Pazar, Şubat 28, 2010

Game over..


Geçtiğimiz Pazar gecesi konuğumuz liseden arkadaşım,eşi ve de 7 yaşındaki küçük oğlu özgür’dü.
Karnının tok olduğunu söyleyen ufaklık çok fazla yemek masasında durmak istemedi. İçeri odaya geçti ve bir süre sonra beni yanına çağırarak bilgisayarımı açmamı, oyun oynamak istediğini söyledi.

Bilgisayarı açınca iki saniyede sitesini bulup oyununa başladı ufaklık.

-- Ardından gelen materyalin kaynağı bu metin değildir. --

-- ==== Sys2Proof/Machine/CallLog.lean ====
section
/-! DEFINITION. The call log: giving sequences, judging the uncollected count, and writing a call's
record (R157, R158). -/

namespace Sys2Proof.Machine

/-- A change of the uncollected count from `old` is judged against the near-full mark and the reserve
(R157). -/
def judgeCount (old : Nat) (s : State) : State :=
  let new := uncollected s
  let s := raiseIf (old < s.cfl.params.logNearFull && s.cfl.params.logNearFull ≤ new) .log s
  if old < 248 && 248 ≤ new then occur .logFull 0 s
  else if 248 ≤ old && new < 248 then clearLatch .logFull s
  else s

/-- The ADU gives a call its sequence, advancing its own when the call is logged (R157). -/
def openCall (s : State) : Owner × State :=
  let n := s.adu.nextCall
  let count := uncollected s
  if count < 256 then
    (⟨n, false⟩, judgeCount count { s with adu.nextCall := (n + 1) % 0x100000000 })
  else (⟨n, true⟩, s)

/-- What the LNU, the RTU and the PFU hand the ADU for a call record (R104, R114, R158). -/
structure CallRecord where
  owner : Owner
  cls : Nat
  digits : List Nat
  seize : Stamp
  answerOffset : Option Nat
  duration : Nat
  intervals : Nat
  consumed : Nat
  coins : Nat
  coinValue : Nat
  committed : Nat
  returned : Nat
  carriedIn : Nat
  carriedOut : Nat
  cause : EndCause
  followOn : Bool
  graceUsed : Bool
  powerLoss : Bool
  clockInvalid : Bool
  emergency : Bool
  deriving DecidableEq, Repr

/-- The flags byte of a call record (3.6), the unverified flag clear (R158). -/
def CallRecord.flags (r : CallRecord) : Nat :=
  bitIf r.followOn 0 + bitIf r.graceUsed 1 + bitIf r.powerLoss 2 + bitIf r.clockInvalid 3 +
  bitIf r.emergency 5

/-- The 32 words of a call record with its CRC (3.6, call record). -/
def callWords (r : CallRecord) : List Word :=
  withCrc
    (words32 r.owner.seq ++ [bytePair r.digits.length r.cls] ++ packDigits r.digits ++
     r.seize.words ++ [match r.answerOffset with | some n => wordOf n | none => absent16] ++
     words32 r.duration ++ [wordOf (sat16 r.intervals)] ++ words32 r.consumed ++ [wordOf r.coins] ++
     words32 r.coinValue ++ words32 r.committed ++ words32 r.returned ++ words32 r.carriedIn ++
     words32 r.carriedOut ++ [bytePair r.cause.code r.flags, 0, 0])

/-- The call counts of a settlement (R158). -/
def Tallies.countCall (r : CallRecord) (t : Tallies) : Tallies :=
  let t :=
    if r.answerOffset.isNone then { t with unanswered := satAdd t.unanswered 1 }
    else if r.cls = 0 then { t with free := satAdd t.free 1 }
    else { t with paidAnswered := satAdd t.paidAnswered 1 }
  if r.owner.unlogged then { t with unlogged := satAdd t.unlogged 1 } else t

/-- The ADU takes a settlement: the call counts move, and a logged call's record is handed to the
writer for the call's slot (R157, R158). -/
def settleRecord (r : CallRecord) (s : State) : State :=
  let s := moveTally (Tallies.countCall r) s
  if r.owner.unlogged || !hasWindow .callLog s then s
  else queueRecord .call (r.owner.seq % 256) (callWords r) s

end Sys2Proof.Machine
end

Bir özgüre baktım bir de oyuna ve çocukluk günlerim aklıma geldi onları izlerken. Ataricide bir iki jeton alacak parayı ancak harçlık olarak veren bizimkiler o iki jetonla 3-5 dakika ya oynanıp yada oynanamayacağını bilemezlerdi tabi.Bilseler daha fazla para verirlermiydi? Hiç sanmıyorum. Yani anlıyacağınız içim giderdi diğer arkadaşlarım gibi ama yapacak başka bir şey yoktu. Oynanan oyunlarda şimdikilerle asla kıyaslanamayacak kadar basit ve ucuz oyunlardı fakat dijital ekran şimdi nasıl çekiyorsa ocukları o zamanda öylesine çektiği muhakkak.

Tüm bunları kafamdan geçiriken özgür’e döndüm ve dedim ki, bir zamanlar paramız yoktu oyun oynamak için; şimdi ise para var ama heves geçti. Anlayamadı aslan parçası belki demek istediğimi ama cidden heves sıfır atık.
Etrafımızda hala bazı koca bebekler playstation diye kendilerini yırtıp ekran karşısında sabahlıyorlar, gol falan atmasınlar yeri göğü inletiyorlar. Bende ise iş işten geçmiş, öyle bir zevkten eser kalmamış. Game over yani.